Under Pope Nicholas V (1447–55) there was a revival of classical studies, which contributed to the development of humanism and the Renaissance. Nicholas also envisioned the rebuilding of St. Peter’s Basilica and the papal library. The vain and ostentatious Pope Paul II (1464–71), who had a virtual mania for gems and collectibles, built the magnificent Palazzo Venezia in Rome. His successor, Pope Sixtus IV (1471–84), proceeded with the beautification of the city.

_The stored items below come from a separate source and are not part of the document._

-- ==== Sys2Proof/Tests/Slice0.lean ====
section
/-! SUPPORT. The model's own tests: ill-formed commands, figures that the spec gives, and for the clauses of the statements
a state that meets their hypotheses, with what its step leaves (the expected values are those of the spec's rules). -/

namespace Sys2Proof.Tests

set_option Elab.async false

open Sys2Proof Sys2Proof.Machine

/-! ### States -/

/-- A booted K262 that stands alone, 5 ms after its reset, with Evune up and the DRAM of both dies in service. -/
def live : Chip :=
  (({ Chip.reset .k262 with
    now := 5000000, cfg := { Cfg.reset with stage := .ready, maint := .locked }, evune := ⟨.up, 0xFF, 0xFF, 20, 0⟩ }.onDram .w
      fun x => { x with active := true, trained := 15 }).onDram .e fun x => { x with active := true, trained := 15 }).markStart

/-- A chip one tick later. -/
def aged (c : Chip) : Chip := { c with now := c.now + 1 }.markStart

/-- A chip as a state with nothing in its queue and its DRAM. -/
def on (c : Chip) : State := { State.reset with chip := c }

/-- The state that a command leaves. -/
def after (i : Instr) (s : State) : State :=
  match exec i s with
  | .next t => t
  | .fault _ => s
  | .refused _ => s

/-- The chip that a command leaves. -/
def run (i : Instr) (c : Chip) : Chip := (after i (on c)).chip

/-- How often an event occurred on a die. -/
def hits (c : Chip) (d : DieId) (n : Nat) : Nat := (c.die d).evtCount n
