-- ==== Sys2Proof/Word.lean ====
section
/-! DEFINITION. The two word sizes of the block (00_scope.md rule R9). No value in the block is signed. -/

namespace Sys2Proof

/-- An unsigned 8-bit value (R9). -/
abbrev Byte := BitVec 8

/-- An unsigned 16-bit value (R9): a command word, a register, a checksum. -/
abbrev Halfword := BitVec 16

end Sys2Proof
end

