-- ==== Sys2Proof/Certificates/Slice0/Obligations.lean ====
section
/-! DEFINITION. What is claimed of the block, rule by rule. -/

open Sys2Proof Sys2Proof.Machine

/-! ### Reset -/

/-- R40: every component at reset, and what RD reads there; for every instance. -/
def Obligations.ResetStateIsTheTable : Prop :=
  State.reset = State.resetFor { protoVersion := 0x01#8, maxPayload := 0xFF#8 } ∧
  ∀ p : Params,
    let s := State.resetFor p
    let reads := fun (i : Byte) (v : Halfword) => exec (.rd i) s = .next { s with out := { rd := some v } }
    s.params = p ∧ s.crc = 0xFFFF#16 ∧ s.rxs = .scan false ∧ s.hdrErr = 0#16 ∧ s.crcErr = 0#16 ∧
    s.txType = 0#8 ∧ s.txSeq = 0#8 ∧ s.txs = .idle ∧ s.illCmd = false ∧ s.txErr = false ∧
    reads 0x00#8 0xFFFF#16 ∧ reads 0x01#8 0#16 ∧ reads 0x02#8 0#16 ∧ reads 0x03#8 0#16 ∧ reads 0x04#8 0#16 ∧
    reads 0x05#8 (p.maxPayload ++ p.protoVersion) ∧ reads 0x06#8 0#16

/-- R210: the reset event, from any state, sets the nine components to R40 and puts nothing out. -/
def Obligations.ResetEventRestoresTheTable : Prop :=
  ∀ (s : State) (es : List Event), s.pending = .reset :: es →
    step s = .next { params := s.params, crc := 0xFFFF#16, rxs := .scan false, hdrErr := 0#16, crcErr := 0#16,
                     txType := 0#8, txSeq := 0#8, txs := .idle, illCmd := false, txErr := false,
                     out := { tx := [], frame := none, rd := none }, pending := es, run := s.run }

/-! ### The operations one by one -/

/-- R180. The equality is also the frame: the output record is cleared and every other field stays. -/
def Obligations.NopHasNoEffect : Prop :=
  ∀ (s : State) (imm : Byte),
    decodeWord (0x00#8 ++ imm) = .nop imm ∧ exec (.nop imm) s = .next { s with out := Output.none }

/-- R111. -/
def Obligations.CrcInitLoadsTheInitialValue : Prop :=
  ∀ (s : State) (imm : Byte),
    decodeWord (0x01#8 ++ imm) = .crcInit imm ∧
    exec (.crcInit imm) s = .next { s with crc := 0xFFFF#16, out := Output.none }

/-- The operation of R112, with the values its corner cases and example give. (Its general remark that a zero byte changes
every nonzero CRC does not follow from R110: see `ZeroByteFixesTwoCrcValues` and log 13.) -/
def Obligations.CrcByteFoldsOneByte : Prop :=
  (∀ (s : State) (b : Byte),
    decodeWord (0x02#8 ++ b) = .crcByte b ∧
    exec (.crcByte b) s = .next { s with crc := crcStep s.crc b, out := Output.none }) ∧
  crcStep 0xFFFF#16 0x00#8 = 0xE1F0#16 ∧ crcStep 0x0000#16 0x00#8 = 0x0000#16 ∧
  crcStep 0xFFFF#16 0xFF#8 = 0xFF00#16 ∧ crcStep 0xFFFF#16 0x01#8 = 0xF1D1#16

/-- R150 and its table R166: each row of the table as the whole next state, then the operation for every state through
`rxStep`. The received checksum is the second byte above the first (R158). -/
def Obligations.RxByteFollowsTheTransitionTable : Prop :=
  ∀ (s : State) (b : Byte),
    let goes := fun (r : RxState) => exec (.rxByte b) s = .next { s with rxs := r, out := Output.none }
    decodeWord (0x10#8 ++ b) = .rxByte b ∧
    (s.rxs = .scan true → b = 0x55#8 → goes (.hdr [])) ∧
    (∀ a, s.rxs = .scan a → b = 0xAA#8 → goes (.scan true)) ∧
    (s.rxs = .scan false → b = 0x55#8 → goes (.scan false)) ∧
    (∀ a, s.rxs = .scan a → b ≠ 0x55#8 → b ≠ 0xAA#8 → goes (.scan false)) ∧
    (∀ h, s.rxs = .hdr h → h.length < 3 → goes (.hdr (h ++ [b]))) ∧
    (∀ v t q, s.rxs = .hdr [v, t, q] → v ≠ s.params.protoVersion ∨ s.params.maxPayload < b →
      exec (.rxByte b) s = .next { s with rxs := .scan false, hdrErr := s.hdrErr + 1#16, out := Output.none }) ∧
    (∀ v t q, s.rxs = .hdr [v, t, q] → v = s.params.protoVersion → b = 0#8 → goes (.chk ⟨v, t, q, b⟩ [] none)) ∧
    (∀ v t q, s.rxs = .hdr [v, t, q] → v = s.params.protoVersion → 0#8 < b → b ≤ s.params.maxPayload →
      goes (.pay ⟨v, t, q, b⟩ [])) ∧
    (∀ h d, s.rxs = .pay h d → d.length + 1 ≠ h.length.toNat → goes (.pay h (d ++ [b]))) ∧
    (∀ h d, s.rxs = .pay h d → d.length + 1 = h.length.toNat → goes (.chk h (d ++ [b]) none)) ∧
    (∀ h d, s.rxs = .chk h d none → goes (.chk h d (some b))) ∧
    (∀ h d lo, s.rxs = .chk h d (some lo) →
      b ++ lo = crc16 ([h.version, h.msgType, h.seq, h.length] ++ d) →
      exec (.rxByte b) s = .next { s with rxs := .scan false, out := { frame := some {
        version := h.version, msgType := h.msgType, seq := h.seq, length := h.length, payload := d,
        checksum := b ++ lo } } }) ∧
    (∀ h d lo, s.rxs = .chk h d (some lo) →
      b ++ lo ≠ crc16 ([h.version, h.msgType, h.seq, h.length] ++ d) →
      exec (.rxByte b) s = .next { s with rxs := .scan false, crcErr := s.crcErr + 1#16, out := Output.none }) ∧
    exec (.rxByte b) s = .next { s with
      rxs := (rxStep s.params s.rxs b).rxs
      hdrErr := if (rxStep s.params s.rxs b).hdrErr = true then s.hdrErr + 1#16 else s.hdrErr
      crcErr := if (rxStep s.params s.rxs b).crcErr = true then s.crcErr + 1#16 else s.crcErr
      out := { frame := (rxStep s.params s.rxs b).frame } }

/-- R131, in either state of the transmit framer. -/
def Obligations.TxTypeLatchesTheMessageType : Prop :=
  ∀ (s : State) (t : Byte),
    decodeWord (0x20#8 ++ t) = .txType t ∧ exec (.txType t) s = .next { s with txType := t, out := Output.none }

/-- R132, in either state of the transmit framer. -/
def Obligations.TxSeqLatchesTheSequenceNumber : Prop :=
  ∀ (s : State) (q : Byte),
    decodeWord (0x21#8 ++ q) = .txSeq q ∧ exec (.txSeq q) s = .next { s with txSeq := q, out := Output.none }

/-- R133: a whole frame for n = 0, marker and header for the other lengths, TXERR when a frame is open. -/
def Obligations.TxLenStartsAFrame : Prop :=
  ∀ (s : State) (n : Byte),
    let c := crc16 [s.params.protoVersion, s.txType, s.txSeq, n]
    let start := [0xAA#8, 0x55#8, s.params.protoVersion, s.txType, s.txSeq, n]
    decodeWord (0x22#8 ++ n) = .txLen n ∧
    (s.txs = .idle → n = 0#8 →
      exec (.txLen n) s = .next { s with out := { tx := start ++ [c.setWidth 8, (c >>> 8).setWidth 8] } }) ∧
    (s.txs = .idle → n ≠ 0#8 → exec (.txLen n) s = .next { s with txs := .pay n c, out := { tx := start } }) ∧
    (∀ rem c', s.txs = .pay rem c' → exec (.txLen n) s = .next { s with txErr := true, out := Output.none })

/-- R134: one payload byte, the checksum after the last, TXERR when no frame is open. -/
def Obligations.TxDataSendsOnePayloadByte : Prop :=
  ∀ (s : State) (b : Byte),
    decodeWord (0x23#8 ++ b) = .txData b ∧
    (s.txs = .idle → exec (.txData b) s = .next { s with txErr := true, out := Output.none }) ∧
    (∀ rem c, s.txs = .pay rem c → rem = 1#8 →
      exec (.txData b) s = .next { s with txs := .idle, out := { tx :=
        [b, (crcStep c b).setWidth 8, (crcStep c b >>> 8).setWidth 8] } }) ∧
    (∀ rem c, s.txs = .pay rem c → rem ≠ 1#8 →
      exec (.txData b) s = .next { s with txs := .pay (rem - 1#8) (crcStep c b), out := { tx := [b] } })
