-- ==== Sys2Proof/Laws/Read.lean ====
section
/-! SUPPORT. What RD can return: the register of each index (R32), and that a read looks at no field of the model's
own. -/

namespace Sys2Proof.Machine

theorem ofIndex_reserved (i : Byte) (h : 6 < i.toNat) : Reg.ofIndex i = .reserved := by
  revert i; decide

/-- Only index 0x06 reads the latches. -/
theorem ofIndex_txHdr (i : Byte) : Reg.ofIndex i = .txHdr ↔ i = 0x06#8 := by
  revert i; decide

theorem readReg_of_environment (s : State) (o : Output) (es : List Event) (r : Streams) (k : Reg) :
    State.readReg { s with out := o, pending := es, run := r } k = s.readReg k := by
  cases k <;> rfl

theorem readReg_config (s : State) : s.readReg .config = s.params.maxPayload ++ s.params.protoVersion :=
  pairLE_eq_append _ _

theorem readReg_txHdr (s : State) : s.readReg .txHdr = s.txSeq ++ s.txType := pairLE_eq_append _ _

end Sys2Proof.Machine
end

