theorem incStep_hdr_short (h : List Byte) (hl : h.length < 3) :
    incStep p (.hdr h (crc16 h)) b = (rxStep p (.hdr h) b).incremental := by
  have hcollect : incStep p (.hdr h (crc16 h)) b = (.hdr (h ++ [b]) (crcStep (crc16 h) b), {}) := by
    match h, hl with
    | [], _ => rfl
    | [_], _ => rfl
    | [_, _], _ => rfl
  rw [hcollect, rxStep_hdr_short p b h hl, ← crc16_append_singleton]
  rfl

/-- The fourth header byte gets the same three answers; its step of the running CRC completes that of `Header.bytes`
(R153 to R155). -/
theorem incStep_hdr_done (v t q : Byte) :
    incStep p (.hdr [v, t, q] (crc16 [v, t, q])) b = (rxStep p (.hdr [v, t, q]) b).incremental := by
  rw [rxStep_hdr_done]
  by_cases hbad : v ≠ p.protoVersion ∨ p.maxPayload < b
  · rw [rxHeaderDone_bad p ⟨v, t, q, b⟩ ((headerBad_iff p _).mpr hbad)]
    exact if_pos hbad
  · have hgood : headerBad p ⟨v, t, q, b⟩ = false := Bool.eq_false_iff.mpr (mt (headerBad_iff p _).mp hbad)
    refine (if_neg hbad).trans ?_
    by_cases hn : b = 0#8
    · rw [rxHeaderDone_empty p _ hgood hn]
      exact if_pos hn
    · rw [rxHeaderDone_payload p _ hgood hn]
      exact if_neg hn

theorem incStep_pay (h : Header) (d : List Byte) :
    incStep p (.pay h d (crc16 (h.bytes ++ d))) b = (rxStep p (.pay h d) b).incremental := by
  have hcrc : crcStep (crc16 (h.bytes ++ d)) b = crc16 (h.bytes ++ (d ++ [b])) := by
    rw [← crc16_append_singleton, List.append_assoc]
  rw [incStep, hcrc]
  by_cases hl : d.length + 1 = h.length.toNat
  · rw [rxStep_pay_last p b h d hl]
    exact if_pos hl
  · rw [rxStep_pay_more p b h d hl]
    exact if_neg hl

/-- The incremental receiver compares with the CRC it holds, which is the frame's checksum (R158 to R160). -/
theorem incStep_chk_second (h : Header) (d : List Byte) (lo : Byte) :
    incStep p (.chk h d (crc16 (h.bytes ++ d)) (some lo)) b = (rxStep p (.chk h d (some lo)) b).incremental := by
  by_cases hc : pairLE lo b = frameCrc h d
  · rw [rxStep_chk_match p b h d lo hc, hc]
    exact if_pos (pairLE_eq_append lo b ▸ hc)
  · rw [rxStep_chk_differ p b h d lo hc]
    exact if_neg (pairLE_eq_append lo b ▸ hc)

/-- One byte through the incremental receiver, from the running CRC of a well-formed RXS, is one `rxStep`. -/
theorem incStep_withRunningCrc (r : RxState) (hr : rxWf p r = true) :
    incStep p (withRunningCrc r) b = (rxStep p r b).incremental := by
  match r with
  | .scan a => exact incStep_scan p b a
  | .hdr h =>
    obtain hs | ⟨v, t, q, rfl⟩ := hdr_short_or_three (of_decide_eq_true hr)
    · exact incStep_hdr_short p b h hs
    · exact incStep_hdr_done p b v t q
  | .pay h d => exact incStep_pay p b h d
  | .chk h d none => rfl
  | .chk h d (some lo) => exact incStep_chk_second p b h d lo

end Incremental

/-- Settles O53, by induction on the stream: one byte is `incStep_withRunningCrc`, and R25 holds again after it. -/
theorem incrementalChecksumGivesTheSameResults : Obligations.IncrementalChecksumGivesTheSameResults := by
  intro p r bs hr
  induction bs generalizing r with
  | nil => rfl
  | cons b bs ih =>
    rw [incRun, incStep_withRunningCrc p b r hr, RxResult.incremental]
    dsimp only
    rw [ih _ (rxStep_wf p b r hr)]
    rfl

/-! ### How soon the receive framer scans again (R218) -/

section Rescan

/-- A bound on the received bytes until RXS is Scan: what is missing of the header, then of the payload (MAX_PAYLOAD
while the length is not known), then of the checksum. -/
def bytesToScan (p : Params) : RxState → Nat
  | .scan _ => 0
  | .hdr h => (4 - h.length) + p.maxPayload.toNat + 2
  | .pay h d => (h.length.toNat - d.length) + 2
  | .chk _ _ none => 2
  | .chk _ _ (some _) => 1

variable (p : Params) (b : Byte)

theorem eq_scan_of_bytesToScan_eq_zero {r : RxState} (h : bytesToScan p r = 0) : ∃ a, r = .scan a := by
  match r, h with
  | .scan a, _ => exact ⟨a, rfl⟩

/-- Once the header is in, only payload and checksum are missing. -/
theorem bytesToScan_le_of_header_in (r : RxState) (hr : rxWf p r = true)
    (hin : (∃ h d, r = .pay h d) ∨ (∃ h d lo, r = .chk h d lo)) : bytesToScan p r ≤ p.maxPayload.toNat + 2 := by
  obtain ⟨h, d, rfl⟩ | ⟨h, d, _ | lo, rfl⟩ := hin
  · obtain ⟨-, -, hmax, -⟩ := (rxWf_pay p h d).mp hr
    simp only [bytesToScan]; omega
  · simp only [bytesToScan]; omega
  · simp only [bytesToScan]; omega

The secular outlook of the papacy reached a high point with the election of Rodrigo Borgia as Pope Alexander VI (1492–1503) and continued under Pope Julius II (1503–13), who proved a great patron of the arts. In many ways Julius, known as “the Terrible,” proved a better prince than a priest because of his love of war and political intrigue. He was followed by Pope Leo X (1513–21), who supposedly quipped upon his accession, “God has given us the papacy, now let us enjoy it.” During the 15th and 16th centuries, the popes created a great Christian capital and patronized artists such as Raphael, Michelangelo, and Leonardo da Vinci. As Renaissance Rome became a center of art, science, and politics, its religious role declined; thus began the steps that provoked the Protestant Reformation of the 16th century.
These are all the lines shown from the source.